-- ==== Sys2Proof/Laws/PrimeField.lean ====
section
/-! SUPPORT. What the extended-Euclidean iteration and the trial division compute. -/

namespace Sys2Proof.Machine

/-- The iteration's invariant (R140): with enough rounds left, the first component is the gcd of the two remainders, and
congruences `r0 = t0 a` and `r1 = t1 a` modulo `p` end in the same congruence for the result. -/
theorem euclid_spec (a p : Int) (n r0 r1 : Nat) (t0 t1 : Int) (hn : r1 < n)
    (h0 : p ∣ t0 * a - r0) (h1 : p ∣ t1 * a - r1) :
    (euclid n r0 r1 t0 t1).1 = Nat.gcd r1 r0 ∧
    p ∣ (euclid n r0 r1 t0 t1).2 * a - (Nat.gcd r1 r0 : Nat) := by
  induction n generalizing r0 r1 t0 t1 with
  | zero => omega
  | succ n ih =>
    by_cases hr : r1 = 0
    · subst hr; simpa [euclid] using h0
    · have hmod : r0 - r0 / r1 * r1 = r0 % r1 := by
        have := Nat.div_add_mod r0 r1
        rw [Nat.mul_comm] at this; omega
      have hlt : r0 % r1 < r1 := Nat.mod_lt _ (Nat.pos_of_ne_zero hr)
      have hcast : ((r0 % r1 : Nat) : Int) = r0 - (r0 / r1 : Nat) * r1 := by
        have := Nat.div_add_mod r0 r1
        have h : (r1 : Int) * (r0 / r1 : Nat) + (r0 % r1 : Nat) = r0 := by exact_mod_cast this
        linarith [Int.mul_comm (r1 : Int) (r0 / r1 : Nat)]
      have h2 : p ∣ (t0 - (r0 / r1 : Nat) * t1) * a - (r0 % r1 : Nat) := by
        have : (t0 - (r0 / r1 : Nat) * t1) * a - (r0 % r1 : Nat)
            = (t0 * a - r0) - (r0 / r1 : Nat) * (t1 * a - r1) := by rw [hcast]; ring
        rw [this]; exact dvd_sub h0 (Dvd.dvd.mul_left h1 _)
      have key := ih r1 (r0 % r1) t1 (t0 - (r0 / r1 : Nat) * t1) (by omega) h1 h2
      simp only [euclid, if_neg hr, hmod]
      rw [Nat.gcd_rec r1 r0]
      exact key

/-- The iteration of R140, started as the rule starts it, ends with the gcd and a coefficient of it. -/
theorem euclid_start (a p : Nat) (hp : 2 ≤ p) :
    (euclid p p (a % p) 0 1).1 = Nat.gcd (a % p) p ∧
    (p : Int) ∣ (euclid p p (a % p) 0 1).2 * a - (Nat.gcd (a % p) p : Nat) := by
  apply euclid_spec
  · exact Nat.mod_lt _ (by omega)
  · simp
  · rw [one_mul, Int.natCast_mod]; exact Int.dvd_self_sub_emod

/-- `anyDivides` is the bounded search for a divisor (R147). -/
theorem anyDivides_iff (p n i : Nat) : anyDivides p n i = true ↔ ∃ d, i ≤ d ∧ d < i + n ∧ p % d = 0 := by
  induction n generalizing i with
  | zero => simp [anyDivides]; omega
  | succ n ih =>
    by_cases h : p % i = 0
    · simp only [anyDivides, if_pos h, true_iff]; exact ⟨i, le_refl i, by omega, h⟩
    · simp only [anyDivides, if_neg h, ih]
      constructor
      · rintro ⟨d, h1, h2, h3⟩; exact ⟨d, by omega, by omega, h3⟩
      · rintro ⟨d, h1, h2, h3⟩
        have : d ≠ i := fun hd => h (hd ▸ h3)
        exact ⟨d, by omega, by omega, h3⟩

end Sys2Proof.Machine
end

● TASK BRIEF: Copy out every line of the data where the word "theorem" occurs.

● RESULT FOR THIS TASK:
theorem euclid_spec (a p : Int) (n r0 r1 : Nat) (t0 t1 : Int) (hn : r1 < n)
theorem euclid_start (a p : Nat) (hp : 2 ≤ p) :
theorem anyDivides_iff (p n i : Nat) : anyDivides p n i = true ↔ ∃ d, i ≤ d ∧ d < i + n ∧ p % d = 0 := by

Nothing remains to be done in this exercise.